Immunoassays for opiates are another example where varying levels of cross-reactivity represent a challenge.

Morphine and codeine elicit a strong response for most opiate immunoassays, but there is lower sensitivity for semisynthetic opioids such as hydrocodone, hydromorphone, oxycodone, oxymorphone, heroin, and buprenorphine. Because of this cross-reactivity pattern, a negative result does not necessarily mean an opiate was not used. And synthetic opioids such as fentanyl and methadone may not be detected at all, even when present in very high concentrations. For this reason, specific immunoassays for some of these compounds have been developed. In the screening of opiate class drugs, there are separate assays for methadone, fentanyl, oxycodone/oxymorphone, tramadol, buprenorphine, and others. Below is a list of other drugs (some from entirely different drugs classes) that can interfere with some immunoassays.

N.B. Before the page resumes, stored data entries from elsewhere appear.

/-! ## The launch state (R22, R160) -/

/-- An address behind the words stored from `a` on reads as before, in any list (`Memory.read_writeWords_outside` asks
for a canonical one). -/
theorem Memory.read_writeWords_beyond {ws : List Word} {a b : Word} (m : Memory) (hb : ws.length ≤ (b - a).toNat) :
    (m.writeWords a ws).read b = m.read b := by
  induction ws generalizing m a with
  | nil => rfl
  | cons w ws ih =>
    rw [List.length_cons] at hb
    have hne : b ≠ a := by
      rintro rfl
      simp at hb
    have hnext := toNat_sub_succ hne
    rw [Memory.writeWords, ih _ (by omega), Memory.read_write_other w m hne]

/-- The empty list is a memory of zeros (R22). -/
theorem Memory.read_nil (a : Word) : Memory.read [] a = 0 := by
  have hbytes : wordOfBytes Memory.unlisted Memory.unlisted = 0 := by decide
  exact hbytes

/-- Everything a load can do, in the terms of the stream: it is an origin and `n` more words that fit behind it, and
the state has them in place. -/
theorem State.load_cases_of_stream {s t : State} {bytes : List Byte} (h : s.load bytes = .ok t) :
    ∃ n, bytes.length = 2 * (n + 1) ∧ (imageWord bytes 0).toNat + n ≤ 65536 ∧
      t = s.place (imageWord bytes 0) (imageWords bytes n) := by
  have hok : ¬(bytes.length % 2 = 1 ∨ bytes = []) := fun hbad => by
    obtain ⟨e, he⟩ := s.load_error_of_odd_or_empty hbad
    cases h.symm.trans he
  rw [← List.length_eq_zero_iff] at hok
  obtain ⟨n, hn⟩ : ∃ n, bytes.length = 2 * (n + 1) := ⟨bytes.length / 2 - 1, by omega⟩
  rw [State.load_of_even s hn] at h
  split at h
  next hfits => cases h; exact ⟨n, hn, hfits, rfl⟩
  next => cases h

/-- Settles O50. Placing the image changes the PC and memory alone, and memory at the addresses of the image alone. -/
theorem launchStateFollowsResetAndLoad : Obligations.LaunchStateFollowsResetAndLoad := by
  refine ⟨fun o bytes s h => ?_, rfl, fun r => by cases r <;> rfl, Memory.read_nil⟩
  obtain ⟨n, hlen, hfits, rfl⟩ := State.load_cases_of_stream h
  refine ⟨rfl, rfl, rfl, rfl, rfl, rfl, rfl, rfl, rfl, rfl, ⟨rfl, rfl⟩, fun a ha => ?_⟩
  refine Memory.read_writeWords_beyond o.mem ?_
  rw [length_imageWords]
  bv_omega

/-! ## The host's moves (R167) -/

/-- A load between steps keeps the invariant: no mark is set, so only the form of memory is asked for. -/
theorem State.inv_load {s t : State} {bytes : List Byte} (hs : s.Inv) (hb : s.Between) (h : s.load bytes = .ok t) :
    t.Inv := by
  obtain ⟨hmem, -, -⟩ := hs
  obtain ⟨hu, hp⟩ := hb
  obtain ⟨origin, ws, -, -, rfl⟩ := State.load_cases h
  exact ⟨Memory.wf_writeWords ws origin hmem, fun ht => absurd (hu.symm.trans ht) nofun,
    fun ht => absurd (hp.symm.trans ht) nofun⟩

/-- Settles O53. The moves other than `load` write the keys and the host-owned bits, which the invariant does not
read. -/
theorem hostMovesKeepTheInvariant : Obligations.HostMovesKeepTheInvariant :=
  ⟨fun _ _ _ => State.inv_load, fun _ _ _ _ _ hs => ⟨hs, hs, hs, hs⟩⟩

/-! ## The access counts (R166) -/

/-- The counted outputs, less a prompt that is written already, are the values that an instruction writes, if it is no
IN that waits. -/
theorem length_outputOf {i : Instr} {s : State} (hi : WellFormed i = true) (hkeys : i = .inChar → s.keys ≠ []) :
    (outputOf i s).length + (if i = .inChar ∧ s.prompted = true then Config.inPrompt.length else 0) =
      (accessCounts i s).charsOut := by
  by_cases hin : i = .inChar
  · subst hin
    obtain ⟨k, ks, hk⟩ := List.exists_cons_of_ne_nil (hkeys rfl)
    have hcount : (accessCounts .inChar s).charsOut = Config.inPrompt.length + 1 := rfl
    have hout : outputOf .inChar s = s.promptDue ++ [k] := by simp [outputOf, resolveTrap, hk]
    rw [hcount, hout, State.promptDue]
    cases s.prompted <;> simp [Nat.add_comm]
  · rw [if_neg fun h => hin h.1]
    cases i with
    | trap v => cases hi
    | inChar => exact absurd rfl hin
    | _ => rfl

section
variable {i : Instr} {s t : State} (hi : WellFormed i = true) (h : exec i s = .next t) (hf : t.unfinished = false)
include hi h hf

/-- A finished instruction has taken the counted keys. -/
theorem length_keys_of_finished : s.keys.length = t.keys.length + (accessCounts i s).keysIn := by
  have hrow := resolveTrap_of_wellFormed hi
  cases i with
  | trap v => cases hi
  | getc =>
    rcases execGetc_cases h with ⟨-, rfl⟩ | ⟨k, ks, hk, rfl⟩
    · cases hf
    · exact congrArg List.length hk
  | inChar =>
    rcases execIn_cases h with ⟨-, rfl⟩ | ⟨k, ks, hk, rfl⟩
    · cases hf
    · exact congrArg List.length hk
  | _ => exact congrArg List.length (exec_keys (hrow.trans_ne nofun) (hrow.trans_ne nofun) h).symm

/-- A finished instruction has written the counted outputs, less a prompt that was written before. -/
theorem length_display_of_finished :
    t.display.length + (if i = .inChar ∧ s.prompted = true then Config.inPrompt.length else 0) =
      s.display.length + (accessCounts i s).charsOut := by
  have hkeys : i = .inChar → s.keys ≠ [] := by
    rintro rfl hk
    have hlen := length_keys_of_finished hi h hf
    rw [hk] at hlen
    cases hlen
  rw [exec_display h, List.length_append, Nat.add_assoc, length_outputOf hi hkeys]

end

section
variable {i : Instr} (hi : WellFormed i = true)
include hi

/-- The counted register writes are those of R11's table. -/
theorem accessCounts_regWrites (s : State) : (accessCounts i s).regWrites = (regsWritten i).length := by
  cases i with
  | trap v => cases hi
  | _ => rfl

/-- One memory write is counted for the instructions with a store address (R37), none for the others. -/
theorem accessCounts_writes (s u : State) :
    (accessCounts i s).writes = if (storeAddress i u).isSome then 1 else 0 := by
  cases i with
  | trap v => cases hi
  | _ => rfl

end

/-- A byte outside the word at the store's address, if there is one, is left alone. -/
theorem exec_readByte_of_outside {i : Instr} {s t : State} {q : Nat} (h : exec i s = .next t)
    (hq : ∀ a, storeAddress i s = some a → q ≠ Memory.position a ∧ q ≠ Memory.position a + 1) :
    t.mem.readByte q = s.mem.readByte q := by
  by_contra hne
  obtain ⟨a, ha, hin⟩ := storeAddress_of_changed_byte h hne
  exact not_or.mpr (hq a ha) hin

/-- Settles O55: a finished step is its decoded instruction on the fetched state, where every count is that of the
state before the fetch. -/
theorem accessCountsBoundTheChanges : Obligations.AccessCountsBoundTheChanges := by
  intro s t h hf i
  have hi : WellFormed i = true := wellFormed_decode _
  have hexec : exec i s.fetch = .next t := exec_of_finished_step h hf
  have hwrites := accessCounts_writes hi s s.fetch
  refine ⟨length_display_of_finished (s := s.fetch) hi hexec hf, length_keys_of_finished (s := s.fetch) hi hexec hf,
    accessCounts_regWrites hi s, fun r => exec_reg_of_not_written (s := s.fetch) hexec, ?_, ?_,
    fun q => exec_readByte_of_outside hexec⟩
  · rw [hwrites]
    cases (storeAddress i s.fetch).isSome <;> decide
  · rw [← Option.isSome_iff_exists, hwrites]
    cases (storeAddress i s.fetch).isSome <;> decide

end Sys2Proof.Machine
end
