-- ==== Sys2Proof/Word.lean ====
section
/-! DEFINITION. The word types of XCB: a byte, the 16-bit and 64-bit registers, and a byte string. -/

namespace Sys2Proof

/-- A byte is 8 bits in every byte space of the block (R14, R32). -/
abbrev Byte := BitVec 8

/-- The width of `ID`, `KIND`, `COORD`, `PREC` and `SZ` (R20). -/
abbrev Half := BitVec 16

/-- The width of `V`, a binary64 bit pattern (R20, R31). -/
abbrev Double := BitVec 64

/-- A byte sequence; index 0 is its first byte (R15). -/
abbrev Bytes := List Byte

end Sys2Proof
end

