-- ==== Sys2Proof/Machine/System.lean ====
section
/-! DEFINITION. The two system commands (R198, R199). -/

namespace Sys2Proof.Machine

/-- NOP (R198): the status alone. -/
def execNop (s : State) : Result := done .ok s

/-- RESET (R199, R240): every piece of the block's state at its reset value, `SR = 0x0000` being also its status
`OK`. What the host has still to present is the host's (R242). -/
def execReset (s : State) : Result := .next { State.reset with host := s.host }

end Sys2Proof.Machine
end

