-- ==== Sys2Proof/Laws/State.lean ====
section
/-! SUPPORT. One lemma per field per named update of the state, and the fields of `SR` under the updates that write it. -/

namespace Sys2Proof.Machine

section
variable (s : State) (c : Status)
@[simp] theorem State.withCode_w : (s.withCode c).w = s.w := rfl
@[simp] theorem State.withCode_wn : (s.withCode c).wn = s.wn := rfl
@[simp] theorem State.withCode_v : (s.withCode c).v = s.v := rfl
@[simp] theorem State.withCode_id : (s.withCode c).id = s.id := rfl
@[simp] theorem State.withCode_kind : (s.withCode c).kind = s.kind := rfl
@[simp] theorem State.withCode_coord : (s.withCode c).coord = s.coord := rfl
@[simp] theorem State.withCode_prec : (s.withCode c).prec = s.prec := rfl
@[simp] theorem State.withCode_sz : (s.withCode c).sz = s.sz := rfl
@[simp] theorem State.withCode_mid : (s.withCode c).mid = s.mid := rfl
@[simp] theorem State.withCode_poff : (s.withCode c).poff = s.poff := rfl
@[simp] theorem State.withCode_plen : (s.withCode c).plen = s.plen := rfl
@[simp] theorem State.withCode_cur : (s.withCode c).cur = s.cur := rfl
@[simp] theorem State.withCode_splen : (s.withCode c).splen = s.splen := rfl
@[simp] theorem State.withCode_spoff : (s.withCode c).spoff = s.spoff := rfl
@[simp] theorem State.withCode_frm : (s.withCode c).frm = s.frm := rfl
@[simp] theorem State.withCode_rxb : (s.withCode c).rxb = s.rxb := rfl
@[simp] theorem State.withCode_einfo : (s.withCode c).einfo = s.einfo := rfl
@[simp] theorem State.withCode_host : (s.withCode c).host = s.host := rfl
@[simp] theorem State.withCode_flen : (s.withCode c).flen = s.flen := rfl
end

section
variable (s : State) (b : Bool)
@[simp] theorem State.withFv_w : (s.withFv b).w = s.w := rfl
@[simp] theorem State.withFv_wn : (s.withFv b).wn = s.wn := rfl
@[simp] theorem State.withFv_v : (s.withFv b).v = s.v := rfl
@[simp] theorem State.withFv_id : (s.withFv b).id = s.id := rfl
@[simp] theorem State.withFv_kind : (s.withFv b).kind = s.kind := rfl
@[simp] theorem State.withFv_coord : (s.withFv b).coord = s.coord := rfl
@[simp] theorem State.withFv_prec : (s.withFv b).prec = s.prec := rfl
@[simp] theorem State.withFv_sz : (s.withFv b).sz = s.sz := rfl
@[simp] theorem State.withFv_mid : (s.withFv b).mid = s.mid := rfl
@[simp] theorem State.withFv_poff : (s.withFv b).poff = s.poff := rfl
@[simp] theorem State.withFv_plen : (s.withFv b).plen = s.plen := rfl
@[simp] theorem State.withFv_cur : (s.withFv b).cur = s.cur := rfl
@[simp] theorem State.withFv_splen : (s.withFv b).splen = s.splen := rfl
@[simp] theorem State.withFv_spoff : (s.withFv b).spoff = s.spoff := rfl
@[simp] theorem State.withFv_frm : (s.withFv b).frm = s.frm := rfl
@[simp] theorem State.withFv_rxb : (s.withFv b).rxb = s.rxb := rfl
@[simp] theorem State.withFv_einfo : (s.withFv b).einfo = s.einfo := rfl
@[simp] theorem State.withFv_host : (s.withFv b).host = s.host := rfl
@[simp] theorem State.withFv_flen : (s.withFv b).flen = s.flen := rfl
end

section
variable (s : State) (data : Bytes)
@[simp] theorem State.loadWire_w : (s.loadWire data).w = wireOf data := rfl
@[simp] theorem State.loadWire_wn : (s.loadWire data).wn = BitVec.ofNat 4 data.length := rfl
@[simp] theorem State.loadWire_v : (s.loadWire data).v = s.v := rfl
@[simp] theorem State.loadWire_id : (s.loadWire data).id = s.id := rfl
@[simp] theorem State.loadWire_kind : (s.loadWire data).kind = s.kind := rfl
@[simp] theorem State.loadWire_coord : (s.loadWire data).coord = s.coord := rfl
@[simp] theorem State.loadWire_prec : (s.loadWire data).prec = s.prec := rfl
@[simp] theorem State.loadWire_sz : (s.loadWire data).sz = s.sz := rfl
@[simp] theorem State.loadWire_mid : (s.loadWire data).mid = s.mid := rfl
@[simp] theorem State.loadWire_poff : (s.loadWire data).poff = s.poff := rfl
@[simp] theorem State.loadWire_plen : (s.loadWire data).plen = s.plen := rfl
@[simp] theorem State.loadWire_cur : (s.loadWire data).cur = s.cur := rfl
@[simp] theorem State.loadWire_splen : (s.loadWire data).splen = s.splen := rfl
@[simp] theorem State.loadWire_spoff : (s.loadWire data).spoff = s.spoff := rfl
@[simp] theorem State.loadWire_frm : (s.loadWire data).frm = s.frm := rfl
@[simp] theorem State.loadWire_rxb : (s.loadWire data).rxb = s.rxb := rfl
@[simp] theorem State.loadWire_sr : (s.loadWire data).sr = s.sr := rfl
@[simp] theorem State.loadWire_einfo : (s.loadWire data).einfo = s.einfo := rfl
@[simp] theorem State.loadWire_host : (s.loadWire data).host = s.host := rfl
@[simp] theorem State.loadWire_flen : (s.loadWire data).flen = s.flen := rfl
end

section
variable (s : State) (f : Bytes)
@[simp] theorem State.replaceFrame_w : (s.replaceFrame f).w = s.w := rfl
@[simp] theorem State.replaceFrame_wn : (s.replaceFrame f).wn = s.wn := rfl
@[simp] theorem State.replaceFrame_v : (s.replaceFrame f).v = s.v := rfl
@[simp] theorem State.replaceFrame_id : (s.replaceFrame f).id = s.id := rfl
@[simp] theorem State.replaceFrame_kind : (s.replaceFrame f).kind = s.kind := rfl
@[simp] theorem State.replaceFrame_coord : (s.replaceFrame f).coord = s.coord := rfl
@[simp] theorem State.replaceFrame_prec : (s.replaceFrame f).prec = s.prec := rfl
@[simp] theorem State.replaceFrame_sz : (s.replaceFrame f).sz = s.sz := rfl
@[simp] theorem State.replaceFrame_mid : (s.replaceFrame f).mid = s.mid := rfl
@[simp] theorem State.replaceFrame_poff : (s.replaceFrame f).poff = s.poff := rfl
@[simp] theorem State.replaceFrame_plen : (s.replaceFrame f).plen = s.plen := rfl
@[simp] theorem State.replaceFrame_cur : (s.replaceFrame f).cur = s.cur := rfl
@[simp] theorem State.replaceFrame_splen : (s.replaceFrame f).splen = s.splen := rfl
@[simp] theorem State.replaceFrame_spoff : (s.replaceFrame f).spoff = s.spoff := rfl
@[simp] theorem State.replaceFrame_frm : (s.replaceFrame f).frm = f := rfl
@[simp] theorem State.replaceFrame_rxb : (s.replaceFrame f).rxb = s.rxb := rfl
@[simp] theorem State.replaceFrame_einfo : (s.replaceFrame f).einfo = s.einfo := rfl
@[simp] theorem State.replaceFrame_host : (s.replaceFrame f).host = s.host := rfl
@[simp] theorem State.replaceFrame_flen : (s.replaceFrame f).flen = f.length := rfl
end

section
variable (s : State) (m : Byte) (hdr len : Nat)
@[simp] theorem State.acceptFrame_w : (s.acceptFrame m hdr len).w = s.w := rfl
@[simp] theorem State.acceptFrame_wn : (s.acceptFrame m hdr len).wn = s.wn := rfl
@[simp] theorem State.acceptFrame_v : (s.acceptFrame m hdr len).v = s.v := rfl
@[simp] theorem State.acceptFrame_id : (s.acceptFrame m hdr len).id = s.id := rfl
@[simp] theorem State.acceptFrame_kind : (s.acceptFrame m hdr len).kind = s.kind := rfl
@[simp] theorem State.acceptFrame_coord : (s.acceptFrame m hdr len).coord = s.coord := rfl
@[simp] theorem State.acceptFrame_prec : (s.acceptFrame m hdr len).prec = s.prec := rfl
@[simp] theorem State.acceptFrame_sz : (s.acceptFrame m hdr len).sz = s.sz := rfl
@[simp] theorem State.acceptFrame_mid : (s.acceptFrame m hdr len).mid = m := rfl
@[simp] theorem State.acceptFrame_poff : (s.acceptFrame m hdr len).poff = BitVec.ofNat 3 hdr := rfl
@[simp] theorem State.acceptFrame_plen : (s.acceptFrame m hdr len).plen = BitVec.ofNat 12 len := rfl
@[simp] theorem State.acceptFrame_cur : (s.acceptFrame m hdr len).cur = 0 := rfl
@[simp] theorem State.acceptFrame_splen : (s.acceptFrame m hdr len).splen = s.splen := rfl
@[simp] theorem State.acceptFrame_spoff : (s.acceptFrame m hdr len).spoff = s.spoff := rfl
@[simp] theorem State.acceptFrame_frm : (s.acceptFrame m hdr len).frm = s.frm := rfl
@[simp] theorem State.acceptFrame_rxb : (s.acceptFrame m hdr len).rxb = s.rxb := rfl
@[simp] theorem State.acceptFrame_einfo : (s.acceptFrame m hdr len).einfo = s.einfo := rfl
@[simp] theorem State.acceptFrame_host : (s.acceptFrame m hdr len).host = s.host := rfl
@[simp] theorem State.acceptFrame_flen : (s.acceptFrame m hdr len).flen = s.flen := rfl
end

section
variable (s : State) (x : Half) (l : Byte)
@[simp] theorem State.advanceWalk_w : (s.advanceWalk x l).w = s.w := rfl
@[simp] theorem State.advanceWalk_wn : (s.advanceWalk x l).wn = s.wn := rfl
@[simp] theorem State.advanceWalk_v : (s.advanceWalk x l).v = s.v := rfl
@[simp] theorem State.advanceWalk_id : (s.advanceWalk x l).id = x := rfl
@[simp] theorem State.advanceWalk_kind : (s.advanceWalk x l).kind = s.kind := rfl
@[simp] theorem State.advanceWalk_coord : (s.advanceWalk x l).coord = s.coord := rfl
@[simp] theorem State.advanceWalk_prec : (s.advanceWalk x l).prec = s.prec := rfl
@[simp] theorem State.advanceWalk_sz : (s.advanceWalk x l).sz = s.sz := rfl
@[simp] theorem State.advanceWalk_mid : (s.advanceWalk x l).mid = s.mid := rfl
@[simp] theorem State.advanceWalk_poff : (s.advanceWalk x l).poff = s.poff := rfl
@[simp] theorem State.advanceWalk_plen : (s.advanceWalk x l).plen = s.plen := rfl
@[simp] theorem State.advanceWalk_cur : (s.advanceWalk x l).cur = BitVec.ofNat 12 (s.cur.toNat + 3 + l.toNat) := rfl
@[simp] theorem State.advanceWalk_splen : (s.advanceWalk x l).splen = l := rfl
@[simp] theorem State.advanceWalk_spoff : (s.advanceWalk x l).spoff = BitVec.ofNat 12 (s.poff.toNat + s.cur.toNat + 3) := rfl
@[simp] theorem State.advanceWalk_frm : (s.advanceWalk x l).frm = s.frm := rfl
@[simp] theorem State.advanceWalk_rxb : (s.advanceWalk x l).rxb = s.rxb := rfl
@[simp] theorem State.advanceWalk_sr : (s.advanceWalk x l).sr = s.sr := rfl
@[simp] theorem State.advanceWalk_einfo : (s.advanceWalk x l).einfo = s.einfo := rfl
@[simp] theorem State.advanceWalk_host : (s.advanceWalk x l).host = s.host := rfl
@[simp] theorem State.advanceWalk_flen : (s.advanceWalk x l).flen = s.flen := rfl
end

section
variable (s : State) (bytes : Bytes)
@[simp] theorem State.present_w : (s.present bytes).w = s.w := rfl
@[simp] theorem State.present_wn : (s.present bytes).wn = s.wn := rfl
@[simp] theorem State.present_v : (s.present bytes).v = s.v := rfl
@[simp] theorem State.present_id : (s.present bytes).id = s.id := rfl
@[simp] theorem State.present_kind : (s.present bytes).kind = s.kind := rfl
@[simp] theorem State.present_coord : (s.present bytes).coord = s.coord := rfl
@[simp] theorem State.present_prec : (s.present bytes).prec = s.prec := rfl
@[simp] theorem State.present_sz : (s.present bytes).sz = s.sz := rfl
@[simp] theorem State.present_mid : (s.present bytes).mid = s.mid := rfl
@[simp] theorem State.present_poff : (s.present bytes).poff = s.poff := rfl
@[simp] theorem State.present_plen : (s.present bytes).plen = s.plen := rfl
@[simp] theorem State.present_cur : (s.present bytes).cur = s.cur := rfl
@[simp] theorem State.present_splen : (s.present bytes).splen = s.splen := rfl
@[simp] theorem State.present_spoff : (s.present bytes).spoff = s.spoff := rfl
@[simp] theorem State.present_frm : (s.present bytes).frm = s.frm := rfl
@[simp] theorem State.present_rxb : (s.present bytes).rxb = s.rxb := rfl
@[simp] theorem State.present_sr : (s.present bytes).sr = s.sr := rfl
@[simp] theorem State.present_einfo : (s.present bytes).einfo = s.einfo := rfl
@[simp] theorem State.present_host : (s.present bytes).host = bytes :: s.host := rfl
@[simp] theorem State.present_flen : (s.present bytes).flen = s.flen := rfl
end

/-! ### The fields of `SR` -/

section
variable (r : BitVec 7) (b : Bool) (c : Byte)

theorem srOf_code : (srOf r b c).extractLsb' 0 8 = c := by
  have h : (r ++ BitVec.ofBool b ++ c : BitVec (7 + 1 + 8)).extractLsb' 0 8 = c := by
    ext i hi
    rw [BitVec.getElem_extractLsb', BitVec.getLsbD_append]
    simp [hi]
  exact h

theorem srOf_fv : (srOf r b c).getLsbD 8 = b := by
  have h : (r ++ BitVec.ofBool b ++ c : BitVec (7 + 1 + 8)).getLsbD 8 = b := by
    rw [BitVec.getLsbD_append, BitVec.getLsbD_append]; simp
  exact h

theorem srOf_reserved : (srOf r b c).extractLsb' 9 7 = r := by
  have h : (r ++ BitVec.ofBool b ++ c : BitVec (7 + 1 + 8)).extractLsb' 9 7 = r := by
    ext i hi
    rw [BitVec.getElem_extractLsb', BitVec.getLsbD_append, BitVec.getLsbD_append]
    simp [show ¬ 9 + i < 8 by omega, show 9 + i - 8 - 1 = i by omega, show 9 + i - 8 ≠ 0 by omega,
      BitVec.getLsbD_eq_getElem hi]
  exact h

/-- `SR` is its three fields. -/
theorem srOf_fields (x : BitVec 16) : srOf (x.extractLsb' 9 7) (x.getLsbD 8) (x.extractLsb' 0 8) = x := by
  apply BitVec.eq_of_getLsbD_eq
  intro i hi
  have h : (x.extractLsb' 9 7 ++ BitVec.ofBool (x.getLsbD 8) ++ x.extractLsb' 0 8 : BitVec (7 + 1 + 8)).getLsbD i
      = x.getLsbD i := by
    rw [BitVec.getLsbD_append, BitVec.getLsbD_append]
    by_cases h8 : i < 8
    · simp [h8]
    · by_cases h9 : i = 8
      · subst h9; simp
      · simp [h8, show ¬ i - 8 < 1 by omega, show i - 8 - 1 < 7 by omega, show 9 + (i - 8 - 1) = i by omega]
  exact h

end

section
variable (s : State) (c d : Status) (b : Bool)

@[simp] theorem State.withCode_code : (s.withCode c).code = c.byte := srOf_code _ _ _
@[simp] theorem State.withCode_fv : (s.withCode c).fv = s.fv := srOf_fv _ _ _
@[simp] theorem State.withCode_srReserved : (s.withCode c).srReserved = s.srReserved := srOf_reserved _ _ _
@[simp] theorem State.withFv_code : (s.withFv b).code = s.code := srOf_code _ _ _
@[simp] theorem State.withFv_fv : (s.withFv b).fv = b := srOf_fv _ _ _
@[simp] theorem State.withFv_srReserved : (s.withFv b).srReserved = s.srReserved := srOf_reserved _ _ _

/-- `SR` is its three fields. -/
theorem State.sr_eq_fields : s.sr = srOf s.srReserved s.fv s.code := (srOf_fields s.sr).symm

@[simp] theorem State.withCode_withCode : (s.withCode d).withCode c = s.withCode c := by
  show { s with sr := srOf (s.withCode d).srReserved (s.withCode d).fv c.byte } = s.withCode c
  rw [State.withCode_srReserved, State.withCode_fv]
  rfl

end

section
variable (s : State) (f : Bytes) (m : Byte) (hdr len : Nat)

@[simp] theorem State.replaceFrame_fv : (s.replaceFrame f).fv = false := State.withFv_fv _ _
@[simp] theorem State.replaceFrame_code : (s.replaceFrame f).code = s.code := State.withFv_code _ _
@[simp] theorem State.replaceFrame_srReserved : (s.replaceFrame f).srReserved = s.srReserved := State.withFv_srReserved _ _
@[simp] theorem State.acceptFrame_fv : (s.acceptFrame m hdr len).fv = true := State.withFv_fv _ _
@[simp] theorem State.acceptFrame_code : (s.acceptFrame m hdr len).code = s.code := State.withFv_code _ _
@[simp] theorem State.acceptFrame_srReserved : (s.acceptFrame m hdr len).srReserved = s.srReserved := State.withFv_srReserved _ _

/-- An update that leaves `sr` alone leaves its fields alone. -/
theorem State.fv_of_sr (t : State) (h : t.sr = s.sr) : t.fv = s.fv := by simp [State.fv, h]
theorem State.code_of_sr (t : State) (h : t.sr = s.sr) : t.code = s.code := by simp [State.code, h]
theorem State.srReserved_of_sr (t : State) (h : t.sr = s.sr) : t.srReserved = s.srReserved := by
  simp [State.srReserved, h]

end

end Sys2Proof.Machine
end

Examples of cross-reacting compounds for certain immunoassay classes of drugs:
  • Opiates - Quinolone antibiotics (eg, levofloxacin, ofloxacin), levorphanol, naloxone
  • Fentanyl - Trazodone
  • Phencyclidine - Venlafaxine, dextromethorphan
  • Methadone - Quetiapine
  • THC- Antiretroviral efavirenz, proton pump inhibitors (eg, pantoprazole)
  • Amphetamine - Diet pills, promethazine, l-methamphetamine, phenmetrazine, selegilene
Different assays will often have different cross-reactivities based on the detection antibodies being used.